Paul wrote:
This is more of a general standards question, but if you are designing a
page for the public in general (in my case a university) at what point (
% wise _or_ # of browsers) do you say 'Okay this is the site, no more
trying to accommodate obscure browsers/older versions of browsers." ? I
know there is no stand pat answer but I would like to know what
particular people use and if there is a common thinking.

Really depends on the audience, the client, etc but I usually draw the line at "5th generation" browsers (MSIE5+, Opera 5+, Netscape 6/7, Firefox, Mozilla, Safari, etc)

Having said that... if you use structured, valid (x)HTML and CSS, people who for some reason still use an antique browser should still be able to use the site. HTML is not print. Pixel perfection is not achievable in an uncontrolled environment.

That's my general approach anyway and I'm not too fussed about IE5.0 unless logs show a lot of visitors use it (as long as it's still usable). Matters little to me if the site does not *look* quite the same, as long as it's usable.

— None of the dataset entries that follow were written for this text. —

theorem State.e2eRefuse_follows (s : State) (num : Nat) (id : Nat) (code : Nat) :
    Follows [.reg, .answers, .mirror, .ses, .bb] s (State.e2eRefuse s num id code) := by
  unfold State.e2eRefuse
  refine Follows.next (State.logOnce_follows _ _ _ _ _ _ _) (by decide) ?_
  refine Follows.next (State.e2eCount_follows _ _) (by decide) ?_
  exact Follows.rfl' _ _

theorem State.setAlive_follows (s : State) (num : Nat) (id : Nat) (alive : Nat) (accepted : Bool) :
    Follows [.ses] s (State.setAlive s num id alive accepted) := by
  unfold State.setAlive
  extract_lets +onlyGivenNames x0
  extract_lets +onlyGivenNames x1
  extract_lets +onlyGivenNames x2
  extract_lets +onlyGivenNames x3
  refine Follows.upd ⟨?_, ?_⟩ ?_
  · intro p hp; cases p <;> first | exact absurd (by decide) hp | rfl
  · exact fun h => ⟨h.mem, h.window, h.records, h.gate, h.sessions, h.amend, h.held, h.stamps⟩
  exact Follows.rfl' _ _

theorem State.e2eCheck_follows (s : State) (num : Nat) (m : MsgIn) (e : E2eS) :
    Follows [.reg, .answers, .mirror, .ses, .bb] s (State.e2eCheck s num m e).2 := by
  unfold State.e2eCheck
  split
  dsimp only
  refine Follows.next (State.e2eRefuse_follows _ _ _ _) (by decide) ?_
  exact Follows.rfl' _ _
  split
  dsimp only
  refine Follows.next (State.e2eRefuse_follows _ _ _ _) (by decide) ?_
  exact Follows.rfl' _ _
  split
  dsimp only
  refine Follows.next (State.e2eRefuse_follows _ _ _ _) (by decide) ?_
  exact Follows.rfl' _ _
  split
  dsimp only
  refine Follows.next (State.setAlive_follows _ _ _ _ _) (by decide) ?_
  exact Follows.rfl' _ _
  dsimp only
  split
  dsimp only
  refine Follows.next (State.e2eCount_follows _ _) (by decide) ?_
  exact Follows.rfl' _ _
  split
  dsimp only
  refine Follows.next (State.setAlive_follows _ _ _ _ _) (by decide) ?_
  exact Follows.rfl' _ _
  dsimp only
  refine Follows.next (State.setAlive_follows _ _ _ _ _) (by decide) ?_
  refine Follows.next (State.e2eRefuse_follows _ _ _ _) (by decide) ?_
  exact Follows.rfl' _ _

theorem State.dropSession_follows (s : State) (num : Nat) : Follows [.reg, .ses] s (State.dropSession s num) := by
  unfold State.dropSession
  extract_lets +onlyGivenNames slot x00 x0
  have h0 : Follows [.reg, .ses] s x0 := by
    refine Follows.upd ⟨?_, ?_⟩ (Follows.rfl' _ _)
    · intro p hp; cases p <;> first | exact absurd (by decide) hp | rfl
    · exact fun b => ⟨b.mem, b.window, b.records, b.gate, Nat.le_trans (List.length_filter_le _ _) b.sessions, b.amend, b.held, b.stamps⟩
  clear_value x0
  refine Follows.next (State.wr_follows _ _ _) (by decide) ?_
  exact Follows.next (State.wrs_follows _ _) (by decide) h0

theorem State.closeSession_follows (s : State) (num : Nat) (reason : Nat) :
    Follows [.reg, .answers, .mirror, .ses, .bb] s (State.closeSession s num reason) := by
  unfold State.closeSession
  split
  exact Follows.rfl' _ _
  refine Follows.next (State.log_follows _ _ _ _ _ _ _) (by decide) ?_
  refine Follows.next (State.dropSession_follows _ _) (by decide) ?_
  exact Follows.rfl' _ _

theorem State.discard_follows (s : State) (num : Nat) :
    Follows [.reg, .answers, .mirror, .ses, .bb] s (State.discard s num) := by
  unfold State.discard
  split
  refine Follows.ite ?_ ?_
  intro a0
  refine Follows.next (State.closeSession_follows _ _ _) (by decide) ?_
  exact Follows.rfl' _ _
  intro a1
  exact Follows.rfl' _ _
  exact Follows.rfl' _ _

theorem State.touch_follows (s : State) (num : Nat) :
    Follows [.ses] s (State.touch s num) := by
  unfold State.touch
  refine Follows.next (State.setSession_follows _ _ _) (by decide) ?_
  exact Follows.rfl' _ _

/-- A message to a session's service changes what its own action changes and the session. -/
theorem State.onMessage_follows (l : List Part) (s : State) (num svc : Nat) (m : MsgIn) (act : State → State)
    (hl : [.reg, .answers, .mirror, .ses, .bb] ⊆ l) (h : ∀ u, Follows l u (act u)) :
    Follows l s (s.onMessage num svc m act) := by
  unfold State.onMessage
  refine Follows.ite (fun _ => Follows.next (State.discard_follows _ _)
    (List.Subset.trans (by decide) hl) (Follows.rfl' _ _)) (fun _ => ?_)
  have ht : Follows l s (s.touch num) := Follows.next (State.touch_follows _ _)
    (List.Subset.trans (by decide) hl) (Follows.rfl' _ _)
  split
  · refine Follows.upd ⟨?_, ?_⟩ ht
    · intro p hp
      cases p <;> first | rfl | exact absurd (hl (by decide)) hp
    · exact fun b => ⟨b.mem, b.window, b.records, b.gate, b.sessions, b.amend, b.held, b.stamps⟩
  · split
    · refine Follows.ite (fun _ => Follows.next (State.answer_follows _ _ _ _)
        (List.Subset.trans (by decide) hl) (Follows.rfl' _ _)) (fun _ => ?_)
      refine Follows.next (State.respond_follows _ _ _ _) (List.Subset.trans (by decide) hl) ?_
      exact Follows.next (State.reply_follows _ _ _ _) (List.Subset.trans (by decide) hl) ht
    · exact Follows.next (State.respond_follows _ _ _ _) (List.Subset.trans (by decide) hl) (ht.trans (h _))

theorem State.protect_follows (s : State) (num : Nat) (m : MsgIn) :
    Follows [.reg, .answers, .mirror, .ses, .bb] s (State.protect s num m).2 := by
  unfold State.protect
  split
  dsimp only
  exact Follows.rfl' _ _
  refine Follows.next (State.e2eCheck_follows _ _ _ _) (by decide) ?_
  exact Follows.rfl' _ _

theorem State.saveCtrlSeq_follows (s : State) (seqNext : Nat) :
    Follows [.bb] s (State.saveCtrlSeq s seqNext) := by
  unfold State.saveCtrlSeq
  extract_lets +onlyGivenNames x0
  refine Follows.ite ?_ ?_
  intro a1
  refine Follows.upd ⟨?_, ?_⟩ ?_
  · intro p hp; cases p <;> first | exact absurd (by decide) hp | rfl
  · exact fun h => ⟨h.mem, h.window, h.records, h.gate, h.sessions, h.amend, h.held, h.stamps⟩
  exact Follows.rfl' _ _
  intro a2
  refine Follows.upd ⟨?_, ?_⟩ ?_
  · intro p hp; cases p <;> first | exact absurd (by decide) hp | rfl
  · exact fun h => ⟨h.mem, h.window, h.records, h.gate, h.sessions, h.amend, h.held, h.stamps⟩
  exact Follows.rfl' _ _

theorem State.holdBlock_follows (s : State) (first : Nat) :
    Follows [.bb] s (State.holdBlock s first) := by
  unfold State.holdBlock
  refine Follows.ite ?_ ?_
  intro a0
  refine Follows.upd ⟨?_, ?_⟩ ?_
  · intro p hp; cases p <;> first | exact absurd (by decide) hp | rfl
  · exact fun h => ⟨h.mem, h.window, h.records, h.gate, h.sessions, h.amend, h.held, h.stamps⟩
  exact Follows.rfl' _ _
  intro a1
  exact Follows.rfl' _ _

theorem State.handOut_follows (s : State) (unit : Nat) :
    Follows [.answers, .bb] s (State.handOut s unit) := by
  unfold State.handOut
  extract_lets +onlyGivenNames x0
  extract_lets +onlyGivenNames x1
  have h1 : Follows [.answers, .bb] s x1 := by
    unfold x1
    refine Follows.next (State.saveCtrlSeq_follows _ _) (by decide) ?_
    exact Follows.rfl' _ _
  clear_value x1
  refine Follows.ite ?_ ?_
  intro a2
  refine Follows.next (State.holdBlock_follows _ _) (by decide) ?_
  assumption
  intro a3
  refine Follows.next (State.answer_follows _ _ _ _) (by decide) ?_
  assumption

theorem State.askSeq_follows (s : State) :
    Follows [.answers, .bb] s (State.askSeq s) := by
  unfold State.askSeq
  refine Follows.ite ?_ ?_
  intro a0
  exact Follows.rfl' _ _
  intro a1
  refine Follows.ite ?_ ?_
  intro a2
  refine Follows.next (State.answer_follows _ _ _ _) (by decide) ?_
  exact Follows.rfl' _ _
  intro a3
  refine Follows.next (State.handOut_follows _ _) (by decide) ?_
  exact Follows.rfl' _ _

theorem State.saveCtrl_follows (s : State) :
    Follows [.bb] s (State.saveCtrl s) := by
  unfold State.saveCtrl
  refine Follows.next (State.saveCtrlSeq_follows _ _) (by decide) ?_
  exact Follows.rfl' _ _

theorem State.nextStamp_follows (s : State) :
    Follows [.bb] s (State.nextStamp s).2 := by
  unfold State.nextStamp
  split
  dsimp only
  exact Follows.rfl' _ _
  split
  dsimp only
  refine Follows.upd ⟨?_, ?_⟩ ?_
  · intro p hp; cases p <;> first | exact absurd (by decide) hp | rfl
  · exact fun h => ⟨h.mem, h.window, h.records, h.gate, h.sessions, h.amend, h.held, h.stamps⟩
  exact Follows.rfl' _ _
  dsimp only
  refine Follows.upd ⟨?_, ?_⟩ ?_
  · intro p hp; cases p <;> first | exact absurd (by decide) hp | rfl
  · exact fun h => ⟨h.mem, h.window, h.records, h.gate, h.sessions, h.amend, h.held, h.stamps⟩
  exact Follows.rfl' _ _

theorem State.storePerm_follows (s : State) (r : BbRec) :
    Follows [.reg, .answers, .mirror, .ses, .bb] s (State.storePerm s r) := by
  unfold State.storePerm
  extract_lets +onlyGivenNames x0
  extract_lets +onlyGivenNames x1
  extract_lets +onlyGivenNames x2
  extract_lets +onlyGivenNames x3
  have h3 : Follows [.reg, .answers, .mirror, .ses, .bb] s x3 := by
    unfold x3
    refine Follows.upd ⟨?_, ?_⟩ ?_
    · intro p hp; cases p <;> first | exact absurd (by decide) hp | rfl
    · exact fun h => ⟨h.mem, h.window, h.records, h.gate, h.sessions, h.amend, h.held, h.stamps⟩
    exact Follows.rfl' _ _
  clear_value x3
  refine Follows.ite ?_ ?_
  intro a4
  assumption
  intro a5
  extract_lets +onlyGivenNames x6
  extract_lets +onlyGivenNames x7
  have h7 : Follows [.reg, .answers, .mirror, .ses, .bb] s x7 := by
    unfold x7
    refine Follows.next (State.bump_follows _ _ _) (by decide) ?_
    refine Follows.upd ⟨?_, ?_⟩ ?_
    · intro p hp; cases p <;> first | exact absurd (by decide) hp | rfl
    · exact fun h => ⟨h.mem, h.window, h.records, h.gate, h.sessions, h.amend, h.held, h.stamps⟩
    assumption
  clear_value x7
  refine Follows.ite ?_ ?_
  intro a8
  refine Follows.next (State.log_follows _ _ _ _ _ _ _) (by decide) ?_
  refine Follows.next (State.wr_follows _ _ _) (by decide) ?_
  refine Follows.upd ⟨?_, ?_⟩ ?_
  · intro p hp; cases p <;> first | exact absurd (by decide) hp | rfl
  · exact fun h => ⟨h.mem, h.window, h.records, h.gate, h.sessions, h.amend, h.held, h.stamps⟩
  assumption
  intro a9
  assumption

Make it valid and accessible. Don't add ##kB of CSS hacks, nested tables, spacer images and deprecated elements/attributes to make the site "pixel perfect" for 1 visitor a month who uses an antique browser.

Percentage? Again, depends on the intended audience. If you're in the business of selling computers, would you ignore a small percentage of visitors with old browsers (on old computers)? What if you were selling software that can only be operated by expert users with the latest equipment? Different audience.